/-- Settles O50: every clause reads the difference modulo 2^n off `newer_iff`. -/
theorem epochsCompareModuloTheirWidth : Obligations.EpochsCompareModuloTheirWidth := by
  unfold Obligations.EpochsCompareModuloTheirWidth
  intro n a b hn
  refine ⟨?_, mod_eq_iff_sub_emod_eq_zero n a b, fun hequal => ?_, fun hhalf => ?_⟩
  · rw [newer_iff]
    exact and_congr_right fun _ => Int.le_sub_one_iff.symm
  · have hmod := (mod_eq_iff_sub_emod_eq_zero n a b).mpr hequal
    exact ⟨newer_eq_false_of_equal hequal, by simp [stale, hmod]⟩
  · have hnew := newer_eq_false_of_half_range hhalf
    have hne : a % 2 ^ n ≠ b % 2 ^ n := fun hmod => by
      rw [(mod_eq_iff_sub_emod_eq_zero n a b).mp hmod] at hhalf
      exact absurd hhalf (Int.ne_of_lt (Int.pow_pos (by decide)))
    exact ⟨hnew, newer_eq_false_of_half_range (half_range_apart_symm hn hhalf), by simp [stale, hne, hnew]⟩

namespace Machine

/-! ## Status codes (R20) -/

/-- A failure code other than the two that R20 reports last. -/
def plainFailure (c : Nat) : Bool := c != ST_OK && c != ST_DEFERRED && c != ST_BUDGET_EXHAUSTED && c != ST_INTERNAL

theorem plainFailure_iff (c : Nat) :
    plainFailure c = true ↔ c ≠ ST_OK ∧ c ≠ ST_DEFERRED ∧ c ≠ ST_BUDGET_EXHAUSTED ∧ c ≠ ST_INTERNAL := by
  simp [plainFailure, and_assoc]

theorem plainFailure_eq_false_iff (c : Nat) :
    plainFailure c = false ↔ c = ST_OK ∨ c = ST_DEFERRED ∨ c = ST_BUDGET_EXHAUSTED ∨ c = ST_INTERNAL := by
  rw [Bool.eq_false_iff, Ne, plainFailure_iff]
  omega

/-- Where a plain failure was met, the least of them is reported. -/
theorem pickStatus_of_plainFailure {met : List Nat} {c : Nat} (ok : Nat) (hc : c ∈ met) (hf : plainFailure c = true) :
    pickStatus met ok ∈ met ∧ plainFailure (pickStatus met ok) = true ∧ pickStatus met ok ≤ c := by
  have hmem : c ∈ met.filter plainFailure := List.mem_filter.mpr ⟨hc, hf⟩
  have hmin : (met.filter plainFailure).min? = some (pickStatus met ok) := by
    cases hl : met.filter plainFailure with
    | nil => simp [hl] at hmem
    | cons a r =>
      have hpick : pickStatus met ok = r.foldl min a := by
        unfold plainFailure at hl
        simp only [pickStatus, hl]
      rw [hpick, List.min?_cons']
  obtain ⟨hin, hle⟩ := List.min?_eq_some_iff.mp hmin
  obtain ⟨hmet, hplain⟩ := List.mem_filter.mp hin
  exact ⟨hmet, hplain, hle c hmem⟩

/-- Where none was met, the two last failures are looked for, and then the status of success stands. -/
theorem pickStatus_of_no_plainFailure {met : List Nat} (ok : Nat) (h : ∀ c ∈ met, plainFailure c = false) :
    pickStatus met ok = if ST_INTERNAL ∈ met then ST_INTERNAL
      else if ST_BUDGET_EXHAUSTED ∈ met then ST_BUDGET_EXHAUSTED else ok := by
  have hl : met.filter plainFailure = [] := List.filter_eq_nil_iff.mpr fun c hc => by simp [h c hc]
  unfold plainFailure at hl
  simp only [pickStatus, hl, List.contains_iff_mem]

/-- Settles O52: with a plain failure the least is reported, without one the cases of `pickStatus_of_no_plainFailure`. -/
theorem theLowestFailureIsReported : Obligations.TheLowestFailureIsReported := by
  unfold Obligations.TheLowestFailureIsReported
  intro met ok
  refine ⟨fun c hc hok hdef hbud hint => ?_, fun hnone => ?_⟩
  · obtain ⟨hmet, hplain, hle⟩ :=
      pickStatus_of_plainFailure ok hc ((plainFailure_iff c).mpr ⟨hok, hdef, hbud, hint⟩)
    exact ⟨hmet, hle, (plainFailure_iff _).mp hplain⟩
  · rw [pickStatus_of_no_plainFailure ok fun c hc => (plainFailure_eq_false_iff c).mpr (hnone c hc)]
    exact ⟨fun hint => if_pos hint, fun hint hbud => by rw [if_neg hint, if_pos hbud],
      fun hint hbud => by rw [if_neg hint, if_neg hbud]⟩

/-! ## Register fields (R15 to R17) -/

section Fields
variable (d : Dev)

theorem Dev.rg_bump_other {f g : Fld} (n : Nat) {i j r q : Nat} (h : g.key j q ≠ f.key i r) :
    (d.bump f n i r).rg g j q = d.rg g j q := d.rg_setRg_other _ h

theorem Dev.setRg_frame (f : Fld) (v i r : Nat) : d.setRg f v i r = { d with regs := (d.setRg f v i r).regs } := rfl

theorem Dev.bump_frame (f : Fld) (n i r : Nat) : d.bump f n i r = { d with regs := (d.bump f n i r).regs } := rfl

/-- A field of a store with nothing listed reads its reset value. -/
theorem Dev.rg_of_regs_nil (h : d.regs = []) (f : Fld) (i r : Nat) : d.rg f i r = f.info.rst := by
  rw [Dev.rg, h, Tab.get, Tab.find, Option.getD_none]

variable (f : Fld) (i r v : Nat)

theorem Dev.writeField_rw (h : f.info.acc = .rw) :
    d.writeField f i r v = d.setRg f (bits v f.info.hi f.info.lo) i r := by
  simp only [Dev.writeField, h]

theorem Dev.writeField_rwl (h : f.info.acc = .rwl) :
    d.writeField f i r v = if d.imageLoaded then d else d.setRg f (bits v f.info.hi f.info.lo) i r := by
  simp only [Dev.writeField, h]

theorem Dev.writeField_w1c (h : f.info.acc = .w1c) :
    d.writeField f i r v = d.setRg f (d.rg f i r &&& ((f.top - 1) ^^^ bits v f.info.hi f.info.lo)) i r := by
  simp only [Dev.writeField, h]

theorem Dev.writeField_unwritable (h : f.info.acc = .ro ∨ f.info.acc = .rc ∨ f.info.acc = .wo) :
    d.writeField f i r v = d := by
  rcases h with h | h | h <;> simp only [Dev.writeField, h]

/-- Clearing by ones, bit by bit: within the field a bit stays where it was set and no 1 is written. -/
theorem bit_clearOnes_mod_top (held ones n : Nat) :
    bit ((held &&& ((f.top - 1) ^^^ ones)) % f.top) n = (bit held n && !bit ones n && decide (2 ^ n < f.top)) := by
  have hwidth : (2 ^ n < f.top) = (n < f.info.hi + 1 - f.info.lo) :=
    propext (Nat.pow_lt_pow_iff_right (by decide))
  simp only [bit_eq_testBit, hwidth]
  simp only [Fld.top, Nat.testBit_mod_two_pow, Nat.testBit_and, Nat.testBit_xor, Nat.testBit_two_pow_sub_one]
  by_cases hn : n < f.info.hi + 1 - f.info.lo <;> simp [hn]

end Fields

/-- Settles O7: at reset nothing is listed in any store. -/
theorem resetLeavesResetValues : Obligations.ResetLeavesResetValues := by
  unfold Obligations.ResetLeavesResetValues
  exact ⟨fun f i r => State.reset.dev.rg_of_regs_nil rfl f i r, rfl, rfl, rfl, rfl, rfl, fun _ => rfl, fun _ => rfl,
    fun _ => rfl, rfl, rfl, rfl⟩

/-- Settles O8, by the laws of the store of registers. -/
theorem fieldReadAfterWrite : Obligations.FieldReadAfterWrite := by
  unfold Obligations.FieldReadAfterWrite
  exact ⟨fun d f v i r => ⟨d.rg_setRg_self f v i r, fun _ _ _ h => d.rg_setRg_other v h, d.setRg_frame f v i r⟩,
    fun d f n i r => ⟨d.rg_bump_self f n i r, fun _ _ _ h => d.rg_bump_other n h, d.bump_frame f n i r⟩⟩

/-- Settles O9: one law per access type; a W1C field is then read bit by bit. -/
theorem fieldWriteFollowsAccessType : Obligations.FieldWriteFollowsAccessType := by
  unfold Obligations.FieldWriteFollowsAccessType
  intro d f i r v
  refine ⟨d.writeField_rw f i r v, fun h hload => ?_, fun h hload => ?_, fun h n => ?_, d.writeField_unwritable f i r v⟩
  · simp [d.writeField_rwl f i r v h, hload]
  · simp [d.writeField_rwl f i r v h, hload]
  · rw [d.writeField_w1c f i r v h, d.rg_setRg_self, bit_clearOnes_mod_top]

end Machine

end Sys2Proof

/-!
PROOFS. Register accesses through a port, and descriptors of undefined opcodes (R15, R25, R72, R76, R84, R91, R136, R145).
-/
namespace Sys2Proof.Machine

/-! ## A command's next state -/

/-- The RW fields of REF_CFG stored, as ERRCLASS_WRITE does in an open Referee block (R511). -/
def Dev.storeRefCfg (d : Dev) (v : Nat) : Dev :=
  ((d.setRg .REF_CFG_ERRCLASS (bits v 29 27)).setRg .REF_CFG_NOTIFY (bits v 26 24)).setRg .REF_CFG_VEC (bits v 23 22)

/-- The whole of ERRCLASS_WRITE: GRACE_US is stored too while no image is loaded (RWL). -/
def Dev.writeRefCfg (d : Dev) (v : Nat) : Dev :=
  if (d.storeRefCfg v).imageLoaded then d.storeRefCfg v else (d.storeRefCfg v).setRg .REF_CFG_GRACE_US (bits v 16 0)

section Commands
variable (s : State) (t : Nat)

theorem goes_registerWrite (port blk inst off size v : Nat) (h : (Spec.node s t).portsOn = true) :
    Spec.Goes (.registerWrite t port blk inst ⟨off, size⟩ v) s ((Spec.node s t).writeReg port blk inst off size v).pump :=
  State.act_pos s t Dev.portsOn (fun d => d.writeReg port blk inst off size v) h

theorem goes_rcRegisterRead (port blk inst off size hw : Nat) (h : (Spec.node s t).portsOn = true) :
    Spec.Goes (.rcRegisterRead t port blk inst ⟨off, size⟩ hw) s ((Spec.node s t).readReg port blk inst off size hw) :=
  State.runIf_pos s t Dev.portsOn (fun d => d.readReg port blk inst off size hw) h

/-- ERRCLASS_WRITE acts where the Referee's block answers. -/
theorem goes_errclassWrite (v : Nat) (h : (Spec.node s t).portsOn = true) :
    Spec.Goes (.errclassWrite t v) s ((Spec.node s t).onBlock 3 0 fun d => d.writeRefCfg v) :=
  State.runIf_pos s t Dev.portsOn (fun d => d.onBlock 3 0 fun d => d.writeRefCfg v) h

/-- An undefined opcode's descriptor is submitted as it is carried. -/
theorem goes_unknownOpcode (src : Src) (x : Bytes) (h : (Spec.node s t).coreOn = true) :
    Spec.Goes (.unknownOpcode t src x) s ((Spec.node s t).submit src (fit 64 x)) :=
  State.runIf_pos s t Dev.coreOn (fun d => d.submit src (fit 64 x)) h

end Commands

section Registers
variable {d : Dev} {port blk inst off size v hw : Nat}

/-! ## Writes (R15, R76, R91) -/

/-- A register without a behaviour of its own stores what is written. -/
theorem Dev.putReg1_ordinary (hout : outsideBlocks blk = false) (hadm : blk = 7 → 0x2010 ≤ off)
    (hrst : ¬(blk = 5 ∧ off = 0xC)) (hpanel : ¬(blk = 0x65 ∧ off = 4)) :
    d.putReg1 port blk inst off v = d.storeReg blk inst off v := by
  have hboot : blk ≠ 0x102 := by rintro rfl; simp [outsideBlocks] at hout
  have hbase : ¬(blk = 7 ∧ off = 0x2000) := fun h => by have := hadm h.1; omega
  have hcfg : ¬(blk = 7 ∧ off = 0x2008) := fun h => by have := hadm h.1; omega
  simp only [Dev.putReg1, Bool.and_eq_true, decide_eq_true_eq, if_neg hbase, if_neg hcfg, if_neg hrst, if_neg hpanel,
    if_neg hboot]

/-- A write of a register's own width writes it whole. -/
theorem Dev.putWord_whole (hfields : fieldsAt blk off ≠ []) (hsize : size = if reg64 (fieldsAt blk off) then 8 else 4) :
    d.putWord port blk inst off size v = d.putReg1 port blk inst off (v % 2 ^ (8 * size)) := by
  cases hwide : reg64 (fieldsAt blk off) <;> simp [Dev.putWord, Dev.putHalf, hsize, hwide, hfields]

/-- An aligned write of four or eight bytes to an open block reaches its registers. -/
theorem Dev.writeReg_open (hout : outsideBlocks blk = false) (hopen : d.blockOpen blk inst = true)
    (hadm : blk = 7 → 0x2000 ≤ off) (hsize : size = 4 ∨ size = 8) (halign : off % size = 0) :
    d.writeReg port blk inst off size v = d.putWord port blk inst off size v := by
  have hwin : ¬(blk = 7 ∧ off < 0x2000) := fun h => by have := hadm h.1; omega
  rcases hsize with rfl | rfl <;> simp [Dev.writeReg, hout, hopen, hwin, halign]

/-- R76, R91: a closed block, another size or an offset out of step makes an access a stray one. -/
theorem Dev.stray_condition (hstray : d.blockOpen blk inst = false ∨ ¬(size = 4 ∨ size = 8) ∨ off % size ≠ 0) :
    (!((decide (size = 4) || decide (size = 8)) && decide (off % size = 0)) || !d.blockOpen blk inst) = true := by
  simp only [Bool.or_eq_true, Bool.not_eq_true', Bool.and_eq_false_iff, Bool.or_eq_false_iff, decide_eq_false_iff_not]
  rcases hstray with hclosed | hsize | halign
  · exact .inr hclosed
  · exact .inl (.inl (not_or.mp hsize))
  · exact .inl (.inr halign)

theorem Dev.writeReg_stray (hout : outsideBlocks blk = false) (hadm : blk = 7 → 0x2000 ≤ off)
    (hstray : d.blockOpen blk inst = false ∨ ¬(size = 4 ∨ size = 8) ∨ off % size ≠ 0) :
    d.writeReg port blk inst off size v = d.bump .ID_STRAY_COUNT := by
  have hwin : ¬(blk = 7 ∧ off < 0x2000) := fun h => by have := hadm h.1; omega
  have hnowin : (decide (blk = 7) && decide (off < 0x2000) && d.blockOpen blk inst) = false := by
    rw [← Bool.decide_and, decide_eq_false hwin, Bool.false_and]
  simp only [Dev.writeReg, hout, hnowin, Dev.stray_condition hstray, Dev.strayAccess, Bool.false_eq_true, if_true, if_false]

/-! ## Reads (R15, R76, R91) -/

theorem Dev.readReg_stray (hout : outsideBlocks blk = false)
    (hstray : d.blockOpen blk inst = false ∨ ¬(size = 4 ∨ size = 8) ∨ off % size ≠ 0) :
    d.readReg port blk inst off size hw = (d.bump .ID_STRAY_COUNT).answerRead port (fill size 0) := by
  simp only [Dev.readReg, hout, Dev.stray_condition hstray, Dev.strayAccess, Bool.false_eq_true, if_true, if_false]

/-- Four bytes of the block space behind the windows are a register's. -/
theorem Dev.word4_register (hout : outsideBlocks blk = false) (hadm : blk = 7 → 0x2000 ≤ off) :
    d.word4 port blk inst off = d.regHalf port blk inst off := by
  have hwin : ¬(blk = 7 ∧ off < 0x2000) := fun h => by have := hadm h.1; omega
  simp only [outsideBlocks, Bool.or_eq_false_iff, decide_eq_false_iff_not] at hout
  obtain ⟨⟨hvf, hboot⟩, hmsix⟩ := hout
  simp only [Dev.word4, if_neg hvf, if_neg hmsix, if_neg hboot, Bool.and_eq_true, decide_eq_true_eq, if_neg hwin]

theorem Dev.regHalf_low (hmap : blk = 0x31 → off < 0x40 ∨ 0x80 ≤ off) (hfields : fieldsAt blk off ≠ []) :
    d.regHalf port blk inst off = d.regValue port (fieldsAt blk off) inst % 2 ^ 32 := by
  have hbytes : ¬((blk = 0x31 ∧ 0x40 ≤ off) ∧ off < 0x80) := fun h => by have := hmap h.1.1; omega
  simp only [Dev.regHalf, Bool.and_eq_true, decide_eq_true_eq, if_neg hbytes, bne_iff_ne, if_pos hfields]

theorem Dev.regHalf_high (hmap : blk = 0x31 → off + 4 < 0x40 ∨ 0x80 ≤ off + 4) (hnone : fieldsAt blk (off + 4) = [])
    (hwide : reg64 (fieldsAt blk off) = true) :
    d.regHalf port blk inst (off + 4) = d.regValue port (fieldsAt blk off) inst / 2 ^ 32 := by
  have hbytes : ¬((blk = 0x31 ∧ 0x40 ≤ off + 4) ∧ off + 4 < 0x80) := fun h => by have := hmap h.1.1; omega
  simp only [Dev.regHalf, Bool.and_eq_true, decide_eq_true_eq, if_neg hbytes]
  simp [hnone, hwide]

/-- A 32-bit register of an open block is read whole by four bytes. -/
theorem Dev.readReg_four (hout : outsideBlocks blk = false) (hopen : d.blockOpen blk inst = true)
    (hadm : blk = 7 → 0x2000 ≤ off) (hmap : blk = 0x31 → off < 0x40 ∨ 0x80 ≤ off) (hfields : fieldsAt blk off ≠ [])
    (halign : off % 4 = 0) :
    d.readReg port blk inst off 4 hw
      = (d.clearRc (fieldsAt blk off) inst hw).answerRead port (le 4 (d.regValue port (fieldsAt blk off) inst)) := by
  have hword := (Dev.word4_register (d := d) (port := port) (inst := inst) hout hadm).trans (Dev.regHalf_low hmap hfields)
  rw [← le_mod 4 (d.regValue port (fieldsAt blk off) inst)]
  simp [Dev.readReg, hout, hopen, halign, hword]

/-- A 64-bit register of an open block is read whole by eight bytes. -/
theorem Dev.readReg_eight (hout : outsideBlocks blk = false) (hopen : d.blockOpen blk inst = true)
    (hadm : blk = 7 → 0x2000 ≤ off) (hmap : blk = 0x31 → off < 0x40 ∨ 0x80 ≤ off) (hfields : fieldsAt blk off ≠ [])
    (halign : off % 8 = 0) (hwide : reg64 (fieldsAt blk off) = true) (hnone : fieldsAt blk (off + 4) = []) :
    d.readReg port blk inst off 8 hw
      = (d.clearRc (fieldsAt blk off) inst hw).answerRead port (le 8 (d.regValue port (fieldsAt blk off) inst)) := by
  have hvalue : d.word4 port blk inst off + d.word4 port blk inst (off + 4) * 2 ^ 32
      = d.regValue port (fieldsAt blk off) inst := by
    rw [Dev.word4_register hout hadm, Dev.word4_register hout (by omega), Dev.regHalf_low hmap hfields,
      Dev.regHalf_high (by omega) hnone hwide, Nat.mod_add_div']
  have hrest (e : Dev) : e.clearRc [] inst 0 = e := rfl
  simp only [Dev.readReg, hout, hopen, halign, hvalue, hnone, hrest, decide_true, Bool.or_true, Bool.and_true,
    Bool.not_true, Bool.or_false, Bool.false_eq_true, if_true, if_false]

**Required work:**
Your task is to retype the entries verbatim, starting with the line that holds "rw [Dev.word4_register hout" and stopping after the line that holds "have hrest (e".

**Response area:**
    rw [Dev.word4_register hout hadm, Dev.word4_register hout (by omega), Dev.regHalf_low hmap hfields,
      Dev.regHalf_high (by omega) hnone hwide, Nat.mod_add_div']
  have hrest (e : Dev) : e.clearRc [] inst 0 = e := rfl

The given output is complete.